Inceneritore: clamorosa nuova bocciatura

Il Tar del Lazio rinvia alla Corte di Giustizia Europea il Decreto del Governo "Sblocca Italia". Domenica 29 aprile proiezione "On the green road" al presidio della Piana Fiorentina


Un'ordinanza del Tar del Lazio, emessa il 24 Aprile 2018 mette in discussione la politica di gestione dei rifiuti dello Sblocca Italia che puntava sugli inceneritori. Il Tar Lazio sospende il giudizio in merito al ricorso presentato da associazione VAS e altre sigle ambientaliste contro la presidenza del consiglio dei ministri e chiama la corte di giustizia dell'unione europea a rispondere in merito a presunte incompatibilità tra il dpcm su art.35 dello Sblocca italia e la normativa comunitaria. Il computo del fabbisogno nazionale residuo di incenerimento, il potenziamento degli impianti di incenerimento in essere e la localizzazione regionale dei nuovi impianti di incenerimento e la loro definizione come infrastrutture e insediamenti di preminente interesse nazionale sono tutti aspetti del dpcm che possono porsi in violazione della normativa comunitaria perché:

  1. analogo riconoscimento non è stato esteso dal dpcm agli altri impianti volti al trattamento dei rifiuti ai fini di riciclo e riuso, nonostante la loro preminenza nella gerarchia rifiuti richiamata nella direttiva 2008/98/CE;
  2. sono valutazioni che hanno un impatto sull'ambiente e che vengono sottratte all'esame degli organi regionali e locali. Sorge quindi il dubbio di conformità alla direttiva 2001/42/CE sul fatto che non potranno essere ridiscusse nei relativi piani attuativi regionali né rivalutate nelle eventuali procedure di Valutazione Ambientale Strategica regionale.

"A questo punto ci aspettiamo analogo atto o sospensione del giudizio fino a pronunciamento della corte UE anche sul ricorso presentato da Forum ambientalista -commentano dalle Mamme No Inceneritore- Ci pare proprio che stia cambiando molto la sensibilità sul tema gestione rifiuti, e questo soprattutto grazie al duro ed incessante lavoro dei comitati di lotta radicati sul territorio. Finalmente ciò che diventa di interesse strategico comunitario e nazionale sono le politiche di riduzione, riciclo e riuso".

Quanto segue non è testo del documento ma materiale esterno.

-- ==== Sys2Proof/Machine/Flags.lean ====
section
/-!
DEFINITION. The numbers of the flags and codes (10_state.md R35, R38; 60_exceptions.md R261) and the six read-only status
registers (R46 to R51).
-/

namespace Sys2Proof.Machine

/-- The encoding of `PSTATE` (R35). -/
def pstateCode : PState → BitVec 3
  | .uninitialized => 0
  | .ready => 1
  | .displaying => 2
  | .sleeping => 3
  | .exited => 4

/-- The encoding of `MODE` (R38). -/
def modeCode : Mode → BitVec 2
  | .none => 0
  | .command => 1
  | .data => 2

/-- The number of a result code (R261). -/
def resultNumber : ResultCode → BitVec 4
  | .ok => 0
  | .transportError => 1
  | .protocolError => 2
  | .dimensionError => 3
  | .initError => 4
  | .refreshTimeoutError => 5
  | .alreadyExited => 6
  | .stateError => 7
  | .interrupted => 8

/-- The command context `CTX` (R38). -/
def hasContext (s : State) : Bool := s.mode != .none

/-- `SR0 STATUS` (R47): bit 7 is 0, `FATAL`, `MODE`, `OWNED`, `PSTATE`. -/
def sr0 (s : State) : Byte :=
  0#1 ++ BitVec.ofBool s.fatal ++ modeCode s.mode ++ BitVec.ofBool s.owned ++ pstateCode s.pstate

/-- `SR1 RES` (R48): bits 7 to 4 are 0. -/
def sr1 (s : State) : Byte := 0#4 ++ resultNumber s.res

/-- `SR2 WIDTH` (R49). -/
def sr2 (s : State) : Nat := s.cfg.width.val

/-- `SR3 HEIGHT` (R49). -/
def sr3 (s : State) : Nat := s.cfg.height.val

/-- `SR4 PINS` (R50): bits 7 to 5 are 0, `DRIVEN`, the busy line's level now, and the three output pins, which read 0
while they are not driven. -/
def sr4 (s : State) : Byte :=
  0#3 ++ BitVec.ofBool s.driven ++ BitVec.ofBool (busyAt s.env 0) ++ BitVec.ofBool (s.driven && s.pinCs)
    ++ BitVec.ofBool (s.driven && s.pinDc) ++ BitVec.ofBool (s.driven && s.pinRst)

/-- `SR5 FRAMELEN` (R51). -/
def sr5 (s : State) : Nat := frameLen s.cfg

/-- What a read of a status register gives. -/
def statusValue (r : StatusReg) (s : State) : Value :=
  match r with
  | .sr0 => .byte (sr0 s)
  | .sr1 => .byte (sr1 s)
  | .sr2 => .nat (sr2 s)
  | .sr3 => .nat (sr3 s)
  | .sr4 => .byte (sr4 s)
  | .sr5 => .nat (sr5 s)

/-- The state after a status read: `SR4` takes a fresh draw of the busy line (R50), which is no event (R45); the others
change nothing. Log entry 20. -/
def afterStatusRead (r : StatusReg) (s : State) : State :=
  match r with
  | .sr0 => s
  | .sr1 => s
  | .sr2 => s
  | .sr3 => s
  | .sr4 => drawBusy s
  | .sr5 => s

/-- A status read (R46, R326): the register's value on the port. -/
def readStatus (r : StatusReg) (s : State) : State := present .ok (statusValue r s) (afterStatusRead r s)

end Sys2Proof.Machine
end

Il documentario On The Green Road sarà proiettato domenica 29 aprile (alle ore 21:00) al Presidio della Piana. Il progetto On The Green Road è nato da due giovani cugini appena diplomati, Simeon e Alexandre de Barral, che hanno trascorso 14 mesi in giro per il mondo in bicicletta. Viaggiando per 18.000 chilometri attraverso 26 paesi dell'Europa orientale, l’Oriente, l’Asia, e l’America Latina, hanno perseguito un solo e unico obiettivo: capire e condividere un'altra visione dell'ecologia. Dalle 20:00 apericena a sostegno del Presidio Noinc-Noaero e per la cassa di resistenza. Dalle 21:00, proiezione del documentario, e dibattito in presenza del regista.